I recently discovered the need to run `dspace filter-media` in order to have the full text of items searchable but even after doing that I am getting what seems to be inconsistent results. Some items have their full text searchable because the search returns those items. However, some are inexplicably not showing up when I search for them.
My prime example is the item 196004. I run the following command:
2015-12-10 09:50:35,424 INFO org.dspace.core.ConfigurationManager @ Loading from classloader: file:/E:/dspace/config/dspace.cfg
2015-12-10 09:50:35,455 INFO org.dspace.core.ConfigurationManager @ Using dspace provided log configuration (log.init.config)

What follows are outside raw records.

-- ==== Sys2Proof/Machine/Atomics.lean ====
section
/-! DEFINITION. Atomics (R279 to R291), their requests from outside, and monitors (R292 to R295). -/

namespace Sys2Proof.Machine

/-! ## Operations (R282, R283) -/

def ATy.bytes : ATy → Nat | .u64 => 8 | .s64 => 8 | .b128 => 16 | _ => 4
def ATy.isFp : ATy → Bool | .f32 => true | .f16x2 => true | .bf16x2 => true | _ => false
/-- Registers of a vector operand of a type (R284). -/
def ATy.regs (t : ATy) : Nat := ATy.bytes t / 4
/-- Scalar registers of an operand of a type. -/
def ATy.sregs : ATy → Nat | .b128 => 2 | _ => 1

/-- FP at the site: RNE, no flush, the canonical NaN. -/
def fpAtomic (f : Fmt) (op : AOp) (old c : Nat) : Nat :=
  let k : FCtl := { rm := .rne, ftz := false, dn := true }
  match op with
  | .add => (f.add k old c).1
  | .min => (f.minmax k false old c).1
  | .max => (f.minmax k true old c).1
  | _ => c

/-- The new value of a unit. -/
def atomOp (op : AOp) (t : ATy) (old c : Nat) : Nat :=
  match t with
  | .f32 => fpAtomic fmt32 op old c
  | .f16x2 => (perElem .f16 (fun a b _ => (fpAtomic fmt16 op a b, 0)) old c 0).1
  | .bf16x2 => (perElem .bf16 (fun a b _ => (fpAtomic fmtB op a b, 0)) old c 0).1
  | t =>
    let w := 8 * ATy.bytes t
    let signed := t = .s32 || t = .s64
    let v (x : Nat) : Int := if signed && 2 ^ (w - 1) ≤ x then (x : Int) - 2 ^ w else x
    match op with
    | .add => (old + c) % 2 ^ w
    | .min => if v c < v old then c else old
    | .max => if v old < v c then c else old
    | .and => old &&& c
    | .or => old ||| c
    | .xor => old ^^^ c
    | .exch => c
    | .incw => if c ≤ old then 0 else old + 1
    | .decw => if old = 0 ∨ c < old then c else old - 1

/-- What an atomic leaves in its unit: none for a CAS that does not match; a saturating sum for the COUNT of an outlier list (R360). -/
def atomicNew (a : AtomicReq) (old : Nat) : Option Nat :=
  if a.sat then some (min (old + a.opnd) 0xFFFFFFFF) else if a.cas then (if old = a.opnd then some a.new else none) else some (atomOp a.op a.ty old a.opnd)

/-! ## Operands (R284) -/

/-- The value of an atomic's operand of `bytes`, from register `i0` of its group on. -/
def Run.atomVal (r : Run) (wid : Nat) (o : Opd) (bytes i0 l : Nat) : Nat :=
  match o with
  | .imm8 n => (n.signExtend 128).toNat % 2 ^ (8 * bytes)
  | .s n =>
    let one (i : Nat) : Nat := ((r.wave wid).sSee (n.toNat + i)).toNat
    (if bytes = 16 then one i0 + 2 ^ 64 * one (i0 + 1) else one i0) % 2 ^ (8 * bytes)
  | o => ((List.range (bytes / 4)).foldl (fun v i => v + (r.rdLane wid o (i0 + i) l).toNat * 2 ^ (32 * i)) 0) % 2 ^ (8 * bytes)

2015-12-10 09:50:35,455 INFO org.dspace.core.ConfigurationManager @ Loading: E:/dspace/config/log4j.properties
2015-12-10 09:50:39,658 INFO org.dspace.storage.rdbms.DatabaseManager @ DBMS is 'PostgreSQL'
2015-12-10 09:50:39,658 INFO org.dspace.storage.rdbms.DatabaseManager @ DBMS driver version is '9.4.1'
2015-12-10 09:50:39,736 INFO org.dspace.storage.rdbms.DatabaseUtils @ Loading Flyway DB migrations from: filesystem:E:/dspace/etc/postgres, classpath:org.dspace.storage.rdbms.sqlmigration.postgres, classpath:org.dspace.storage.rdbms.migration
2015-12-10 09:50:39,799 INFO org.flywaydb.core.internal.dbsupport.DbSupportFactory @ Database: jdbc:postgresql://localhost:5432/dspace (PostgreSQL 9.4)
2015-12-10 09:50:39,924 INFO org.dspace.storage.rdbms.DatabaseUtils @ DSpace database schema is up to date
2015-12-10 09:50:40,408 INFO org.dspace.content.MetadataField @ Loading MetadataField elements into cache.

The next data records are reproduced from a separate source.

-- ==== Sys2Proof/Machine/Task.lean ====
section
/-! DEFINITION. ROLESW and PHASE (R468 to R471), the deque (R472 to R475), continuations and gatherer bins (R476 to
R483). -/

namespace Sys2Proof.Machine

def taskTrap (act : Lanes) (sub n : Nat) : Trap := { cls := 12, sub := sub, mask := act, cw := BitVec.ofNat 64 n }

/-! ## ROLESW and PHASE -/

/-- Whether a wave holds what ROLESW refuses (R469, R470): acquired registers too that leave it at or below its placed count (log entry
104). -/
def Run.roleHeld (r : Run) (wid : Nat) : Bool :=
  let w := r.wave wid
  w.placed < w.valloc || w.acquired ≠ 0 || w.txOpen ≠ 0 ||
  (List.range 16).any (fun c => (r.accTok (coreOf wid) c).holder == .wave wid)

/-- Whether ROLESW's drain is over: registers full, writes performed and acknowledged, copies out of their channels. -/
def Run.drained (r : Run) (wid : Nat) : Bool :=
  let w := r.wave wid
  w.vEmpty.isEmpty && w.sEmpty = 0 && !w.unperformed && w.acks = 0 &&
  (r.core (coreOf wid)).channels.all (fun q => q.2.all (fun op => op.wave ≠ wid))

def roleswEff (o : Ops) (_ : Sys) (r : Run) (c : Iss) : Eff Unit :=
  let w := r.wave c.wid
  let n := r.rdCount c o.a
  let roles := (r.launchOf w).info.roles
  match roles[n]? with
  | none => .trap r (taskTrap c.act 1 n)
  | some role =>
    if w.placed < role.regs then .trap r (taskTrap c.act 2 n)
    else if r.roleHeld c.wid then .trap r (taskTrap c.act 3 n)
    else if !r.drained c.wid then .park r (.retry .drain)
    else
      let pc := r.codeBase w + BitVec.ofNat 64 role.entry
      .ok (r.onWave c.wid (fun w =>
        ({ w with mon := none, valloc := role.regs, stage := n }.jump c.m pc).regionEntry c.m)) ()

def execRolesw (h : Hd) (o : Ops) (s : State) : Host.Outcome State Fault Refusal :=
  issue s h { uses := usesOf h o, whole := some 1, branch := true } (roleswEff o)

def phaseEff (o : Ops) (_ : Sys) (r : Run) (c : Iss) : Eff Unit :=
  let w := r.wave c.wid
  let n := (r.rdScalar c.wid o.a 0 c.act.lowest).toNat
  match (r.launchOf w).info.variants.findIdx? (fun v => n ≤ v.1) with
  | none => .trap r (taskTrap c.act 4 n)
  | some k =>
    let entry := (((r.launchOf w).info.variants[k]?).map (·.2)).getD 0
    .ok (r.onWave c.wid (fun w => { w with sched := k }.jump c.m (r.codeBase w + BitVec.ofNat 64 entry))) ()

def execPhase (h : Hd) (o : Ops) (s : State) : Host.Outcome State Fault Refusal :=
  issue s h { uses := usesOf h o, whole := some 1, branch := true } (phaseEff o)

/-! ## The deque: its first entry is the top -/

/-- Remove the last entry that satisfies a test. -/
def takeLast (f : Nat × Word64 → Bool) (q : List (Nat × Word64)) : Option (Word64 × List (Nat × Word64)) :=
  match q.reverse.findIdx? f with
  | none => none
  | some i =>
    let j := q.length - 1 - i
    (q[j]?).map (fun e => (e.2, q.eraseIdx j))

/-- Remove the first entry that satisfies a test. -/
def takeFirst (f : Nat × Word64 → Bool) (q : List (Nat × Word64)) : Option (Word64 × List (Nat × Word64)) :=
  match q.findIdx? f with
  | none => none
  | some j => (q[j]?).map (fun e => (e.2, q.eraseIdx j))

def dqpushEff (o : Ops) (_ : Sys) (r : Run) (c : Iss) : Eff Unit :=
  let core := coreOf c.wid
  let l := (r.blockOf (r.wave c.wid)).launch
  if 256 ≤ (r.core core).deque.length then .ok (r.putBool c o.d false) ()
  else .ok ((r.onCore core (fun k => { k with deque := k.deque ++ [(l, r.rdScalar c.wid o.a 0 c.act.lowest)] })).putBool c o.d true) ()

def execDqpush (h : Hd) (o : Ops) (s : State) : Host.Outcome State Fault Refusal :=
  issue s h { uses := usesOf h o, closer := true } (ordered true false (dqpushEff o))

def dqpopEff (o : Ops) (_ : Sys) (r : Run) (c : Iss) : Eff Unit :=
  let core := coreOf c.wid
  let l := (r.blockOf (r.wave c.wid)).launch
  match takeLast (fun e => e.1 = l) (r.core core).deque with
  | none => .ok (r.putBool c o.c false) ()
  | some (x, q) =>
    let r := r.onCore core (fun k => { k with deque := q })
    .ok ((r.onWave c.wid (fun w => w.setS (scalarNum o.d).toNat x)).putBool c o.c true) ()

def execDqpop (h : Hd) (o : Ops) (s : State) : Host.Outcome State Fault Refusal :=
  issue s h { uses := [⟨0, o.d, 1, true, false, none⟩], closer := true } (dqpopEff o)

def predNum (o : Opd) : BitVec 4 := match o with | .p n => n | _ => 15

def dqstealEff (o : Ops) (y : Sys) (r : Run) (c : Iss) : Eff Unit :=
  let v := (r.rdScalar c.wid o.a 0 c.act.lowest).toNat
  if 1280 ≤ v ∨ y.partOf (dieOf v) ≠ r.partOf c.wid then .ok (r.putBool c o.c false) ()
  else .park r (.steal v (scalarNum o.d) (predNum o.c) c.act)

def execDqsteal (h : Hd) (o : Ops) (s : State) : Host.Outcome State Fault Refusal :=
  issue s h { uses := [⟨0, o.d, 1, true, false, none⟩, ⟨1, o.a, 1, false, h.fea, none⟩], closer := true } (dqstealEff o)

/-- The part of a wave that waits for a steal from a core. -/
def Wave.inSteal (w : Wave) (core : Nat) : Option (Part × BitVec 7 × BitVec 4 × Lanes) :=
  w.parts.findSome? (fun (p : Part) => match p.park with | .steal v d c act => if v = core then some (p, d, c, act) else none | _ => none)

/-- DEQUE_STEAL_REQUEST: a request reaches the victim's deque unit and is answered; that of a wave that has been stopped is withdrawn (R495). -/
def stealAnswer (r : Run) (core launch thief : Nat) : Run :=
  match (if (r.wave thief).life = .live then (r.wave thief).inSteal core else none) with
  | none => r
  | some (p, d, c, act) =>
    let fin (w : Wave) (x : Bool) : Wave := (w.setP c.toNat act (fun _ => x)).complete (w.groupOf p) true
    match takeFirst (fun e => e.1 = launch) (r.core core).deque with
    | none => r.onWave thief (fun w => fin w false)
    | some (x, q) => (r.onCore core (fun k => { k with deque := q })).onWave thief (fun w => fin (w.setS d.toNat x) true)

def execDequeStealRequest (core launch thief : Nat) (s : State) : Host.Outcome State Fault Refusal :=
  event s (fun _ r => stealAnswer r core launch thief)

/-! ## CONT -/

/-- Room for records of a key: in its bins and in free ones. -/
def Core.binRoom (k : Core) (blk role entry : Nat) : Nat :=
  let mine := k.bins.filter (fun e => e.2.blk = blk && e.2.role = role && e.2.entry = entry)
  mine.foldl (fun n e => n + (32 - e.2.recs.length)) 0 + 32 * (8 - k.bins.length)

/-- Append one record to its key's bin, or to a free one. -/
def Core.binPut (k : Core) (blk role entry now : Nat) (x : ContRec) : Core :=
  match k.bins.find? (fun e => e.2.blk = blk && e.2.role = role && e.2.entry = entry && e.2.recs.length < 32) with
  | some (i, b) => { k with bins := k.bins.put i { b with recs := b.recs ++ [x] } }
  | none => { k with bins := k.bins.put (Tbl.free k.bins 0) { blk := blk, role := role, entry := entry, recs := [x], since := now } }

/-- The lanes the quota accepts, in ascending order (R479). -/
def quotaLanes (act : Lanes) (q : Nat) : Lanes := Lanes.ofTest (fun l => (act.toList.take q).contains l)

/-- The lanes accepted when a parked CONT was issued. -/
def Wave.contKept (w : Wave) (m : Lanes) : Option Lanes :=
  match (w.partAt m).map (fun p : Part => p.park) with
  | some (.contBin acc) => some acc
  | _ => none

/-- Emit the records of the accepted lanes, or park for a bin. -/
def contEmit (role entry obj : Nat) (o : Ops) (y : Sys) (r : Run) (c : Iss) : Eff Unit :=
  let w := r.wave c.wid
  let core := coreOf c.wid
  let cid := r.cidOf c.wid
  let (acc, r) : Lanes × Run := match w.contKept c.m with
    | some a => (a, r)
    | none =>
      let a := quotaLanes c.act (r.ctx cid).quota
      let r := r.onCtx cid (fun x => { x with quota := x.quota - a.count })
      (a, if a = c.act then r else objectUpdate y r c.wid cid obj true)
  if (r.core core).binRoom w.blk role entry < acc.count then .park r (.contBin acc)
  else
    let recs := acc.toList.map (fun l => (⟨(List.range 16).map (fun i => r.rdLane c.wid o.a i l), obj⟩ : ContRec))
    let r := r.onCore core (fun k => recs.foldl (fun k x => k.binPut w.blk role entry r.clk x) k)
    .ok (r.onWave c.wid (fun w => w.setP (predNum o.d).toNat c.act (fun l => acc.getLsbD l))) ()

def contEff (role : Nat) (o : Ops) (y : Sys) (r : Run) (c : Iss) : Eff Unit :=
  let w := r.wave c.wid
  let l := (r.launchOf w).info
  let tgt := branchTarget c.pc o.x
  let entry := (tgt - r.codeBase w).toNat
  let obj := (r.rdScalar c.wid o.b 0 c.act.lowest).toNat
  if l.roles.length ≤ role then .trap r (taskTrap c.act 1 role)
  else if l.size ≤ entry then .trap r (memTrap 2 (c.act.toList.map (fun l => (l, tgt.toNat))))
  else if obj % 8 ≠ 0 then .trap r (memTrap 0x10 (c.act.toList.map (fun l => (l, obj))))
  else ordered true false (contEmit role entry obj o) y r c

def execCont (h : Hd) (role : BitVec 2) (o : Ops) (s : State) : Host.Outcome State Fault Refusal :=
  issue s h { uses := [⟨1, o.a, 16, false, h.fea, none⟩, ⟨2, o.b, 1, false, h.feb, none⟩], closer := true } (contEff role.toNat o)

/-! ## CONTW (R483) -/

/-- The object of another device holds a value this model does not see. -/
def contwEff (o : Ops) (y : Sys) (r : Run) (c : Iss) : Eff Unit :=
  let obj := (r.rdScalar c.wid o.a 0 c.act.lowest).toNat
  let n := (r.rdScalar c.wid o.b 0 c.act.lowest).toNat
  let put (r : Run) (x : Word64) : Run := r.onWave c.wid (fun w => w.setS (scalarNum o.d).toNat x)
  let lanes := c.act.toList.map (fun l => (l, obj))
  if obj = 0 then .ok (put r 0) ()
  else if obj % 8 ≠ 0 then .trap r (memTrap 0x10 lanes)
  else if 2 ^ 52 ≤ obj then .trap r (memTrap 0x11 lanes)
  else
    (preTranslate y r (coreOf c.wid) (slotOf c.wid) (r.cidOf c.wid) { priv := (r.wave c.wid).priv } true c.pc lanes).bind fun r ts =>
    let pa := (ts.head?.map (·.2.pa)).getD 0
    if isAper pa then
      let (x, r) := r.free
      .ok (put r (x &&& 1)) ()
    else
      let refused := memRead r.mem (pa + 4) 4 % 2
      if n ≤ memRead r.mem pa 4 ∨ refused = 1 then .ok (put (r.readRecent c.wid (some .dev) none pa 8) (BitVec.ofNat 64 refused)) ()
      else .park r (.retry (.done pa n))

def execContw (h : Hd) (o : Ops) (s : State) : Host.Outcome State Fault Refusal :=
  issue s h { uses := usesOf h o, switch := true } (ordered false false (contwEff o))

/-! ## Bins (R480 to R482) -/

/-- Every live wave of a block is parked. -/
def Run.allParked (r : Run) (b : Nat) (f : Park → Bool) : Bool :=
  (r.wavesOf b).all (fun e => e.2.parts.all (fun p => f p.park))

/-- Whether a bin is to be formed. -/
def Run.binReady (r : Run) (b : Bin) : Bool :=
  b.recs ≠ [] && (32 ≤ b.recs.length || b.due || r.allParked b.blk (fun k => k ≠ .run))

/-- A wave slot of a core that is free. -/
def Run.freeSlot (r : Run) (core : Nat) : Option Nat :=
  (List.range 24).find? (fun i => (r.waves.get? (core * 24 + i)).isNone)

def Bin.role' (b : Bin) (r : Run) : Role := ((r.launch (r.block b.blk).launch).info.roles[b.role]?).getD ⟨0, 0, 0⟩

/-- Slice parts for a set of lanes at a PC, whose region begins there. -/
def startParts (m : Lanes) (pc : Word64) : List Part :=
  (List.range 8).filterMap (fun i =>
    let x := m &&& sliceMask i
    if x = 0 then none else some { uid := i, slice := i, frag := none, mask := x, pc := pc, rpc := pc })

/-- The continuation wave of a bin (R480). -/
def Bin.wave (b : Bin) (r : Run) : Wave :=
  let m := Lanes.ofTest (fun l => l < b.recs.length)
  let regs := (b.role' r).regs
  let base := (r.launch (r.block b.blk).launch).info.base
  let w : Wave := { blk := b.blk, index := (r.block b.blk).nextWave, stage := b.role, placed := regs, valloc := regs
                    parts := startParts m (base + BitVec.ofNat 64 b.entry), contWave := true
                    utrap := (r.ctx (r.block b.blk).ctx).utrapbase &&& 0xFFFFF000#64
                    objs := (List.range b.recs.length).map (fun i => (i, ((b.recs[i]?).map (·.obj)).getD 0)) }
  (List.range 16).foldl (fun w i => if i < regs then
    w.setV i m (fun l => (((b.recs[l]?).map (·.vals)).getD []).getD i 0) else w) w

/-- Put a bin's request for registers on the pool's queue: from then on it is to be formed. -/
def binAsk (y : Sys) (r : Run) (core i : Nat) (b : Bin) : Run :=
  if b.asked then r else
  let r := r.onCore core (fun k => { k with bins := k.bins.put i { b with asked := true, due := true } })
  let n := (b.role' r).regs
  poolRun y (r.onBlock b.blk (fun z => { z with poolQueue := z.poolQueue ++ [⟨none, 0, i, n⟩] })) b.blk

/-- BIN_REFUSE (R482). -/
def binRefuse (y : Sys) (r : Run) (core i : Nat) (b : Bin) : Run :=
  let cid := (r.block b.blk).ctx
  let wid := (((r.wavesOf b.blk).head?).map (·.1)).getD (streamId b.blk)
  let r := b.recs.foldl (fun r x => objectUpdate y r wid cid x.obj true) r
  let r := r.onCtx cid (fun c => { c with quota := c.quota + b.recs.length })
  let r := r.onCore core (fun k => { k with bins := k.bins.del i })
  let back := if b.got then (b.role' r).regs else 0
  poolRun y (r.onBlock b.blk (fun z => { z with
    poolFree := z.poolFree + back, poolQueue := z.poolQueue.filter (fun q => !(q.wave.isNone && q.bin = i)) })) b.blk

/-- Whether a wave is gone, or waits in switch points alone (R94). -/
def Run.atSwitch (r : Run) (wid : Nat) : Bool :=
  (r.wave wid).life ≠ .live || (r.wave wid).parts.all (fun p => match p.park with
    | .bar _ _ _ _ | .racq _ | .mwait _ _ | .pwrwait _ _ _ => true
    | .retry k => (match k with | .barw _ _ | .nbarw _ _ | .object _ _ _ | .ticket _ _ | .done _ _ => true | _ => false)
    | _ => false)

/-- The wave of a bin starts. In a DET block it becomes current where the current wave has ended, or waits in a switch point that found no
other wave ready (log entry 4). -/
def binStart (r : Run) (core i slot : Nat) (b : Bin) : Run :=
  let wid := core * 24 + slot
  let w := b.wave r
  let cur := (r.block b.blk).cur
  let free := cur / 24 ≠ core || (r.wave cur).blk ≠ b.blk || r.atSwitch cur
  let r := (r.setWave wid w).onBlock b.blk (fun z => { z with nextWave := z.nextWave + 1, cur := if free then wid else z.cur })
  r.onCore core (fun k => { k with bins := k.bins.del i })

/-- BIN_FORM. -/
def binForm (y : Sys) (r : Run) (core i : Nat) : Run :=
  match (r.core core).bins.get? i with
  | none => r
  | some b =>
    if !r.binReady b then r else
    let r := binAsk y r core i b
    match (r.core core).bins.get? i with
    | none => r
    | some b =>
      match b.got, r.freeSlot core with
      | true, some slot => binStart r core i slot b
      | _, _ =>
        if r.allParked b.blk (fun k => match k with | .contBin _ => true | .retry (.done _ _) => true | _ => false) then
          binRefuse y r core i b
        else r

def execBinForm (core bin : Nat) (s : State) : Host.Outcome State Fault Refusal := event s (fun y r => binForm y r core bin)

/-- BIN_AGE_EXPIRY. -/
def execBinAgeExpiry (core bin : Nat) (s : State) : Host.Outcome State Fault Refusal :=
  event s (fun _ r => r.onCore core (fun k => { k with bins := k.bins.upd bin (fun b =>
    if b.recs ≠ [] && b.since + 4096 ≤ r.clk then { b with due := true } else b) }))

end Sys2Proof.Machine
end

2015-12-10 09:50:40,440 INFO org.dspace.content.MetadataSchema @ Loading schema cache for fast finds
2015-12-10 09:50:43,862 INFO org.dspace.content.Bitstream @ anonymous::create_bitstream:bitstream_id=72780
2015-12-10 09:50:43,877 INFO org.dspace.content.Bundle @ anonymous::add_bitstream:bundle_id=19615,bitstream_id=72780
2015-12-10 09:50:44,174 INFO org.dspace.content.Bitstream @ anonymous::update_bitstream:bitstream_id=72780
2015-12-10 09:50:44,330 INFO org.dspace.content.Bundle @ anonymous::remove_bitstream:bundle_id=19615,bitstream_id=72778
2015-12-10 09:50:44,346 INFO org.dspace.content.Item @ anonymous::update_item:item_id=13562
2015-12-10 09:50:44,346 INFO org.dspace.content.Bitstream @ anonymous::update_bitstream:bitstream_id=72780
2015-12-10 09:50:44,362 INFO org.dspace.content.Bitstream @ anonymous::delete_bitstream:bitstream_id=72778
2015-12-10 09:50:44,377 INFO org.dspace.content.Item @ anonymous::update_item:item_id=13562
2015-12-10 09:50:44,580 INFO org.dspace.content.Bitstream @ anonymous::create_bitstream:bitstream_id=72781
2015-12-10 09:50:44,596 INFO org.dspace.content.Bundle @ anonymous::add_bitstream:bundle_id=19615,bitstream_id=72781
2015-12-10 09:50:44,612 INFO org.dspace.content.Bitstream @ anonymous::update_bitstream:bitstream_id=72781
2015-12-10 09:50:44,627 INFO org.dspace.content.Bundle @ anonymous::remove_bitstream:bundle_id=19615,bitstream_id=72779
2015-12-10 09:50:44,643 INFO org.dspace.content.Item @ anonymous::update_item:item_id=13562
2015-12-10 09:50:44,643 INFO org.dspace.content.Bitstream @ anonymous::update_bitstream:bitstream_id=72781
2015-12-10 09:50:44,643 INFO org.dspace.content.Bitstream @ anonymous::delete_bitstream:bitstream_id=72779
2015-12-10 09:50:44,643 INFO org.dspace.content.Item @ anonymous::update_item:item_id=13562
2015-12-10 09:50:44,643 INFO org.dspace.event.EventManager @
2015-12-10 09:50:48,080 INFO org.dspace.discovery.SolrServiceImpl @ Wrote Item: 123456789/196004 to Index
What gives? I can find the metadata for the item -- just not a fairly unique word in the full text of the PDF.
I even ran a discovery-index -bfo at one point to try and force a full with the full text having already been built (I think).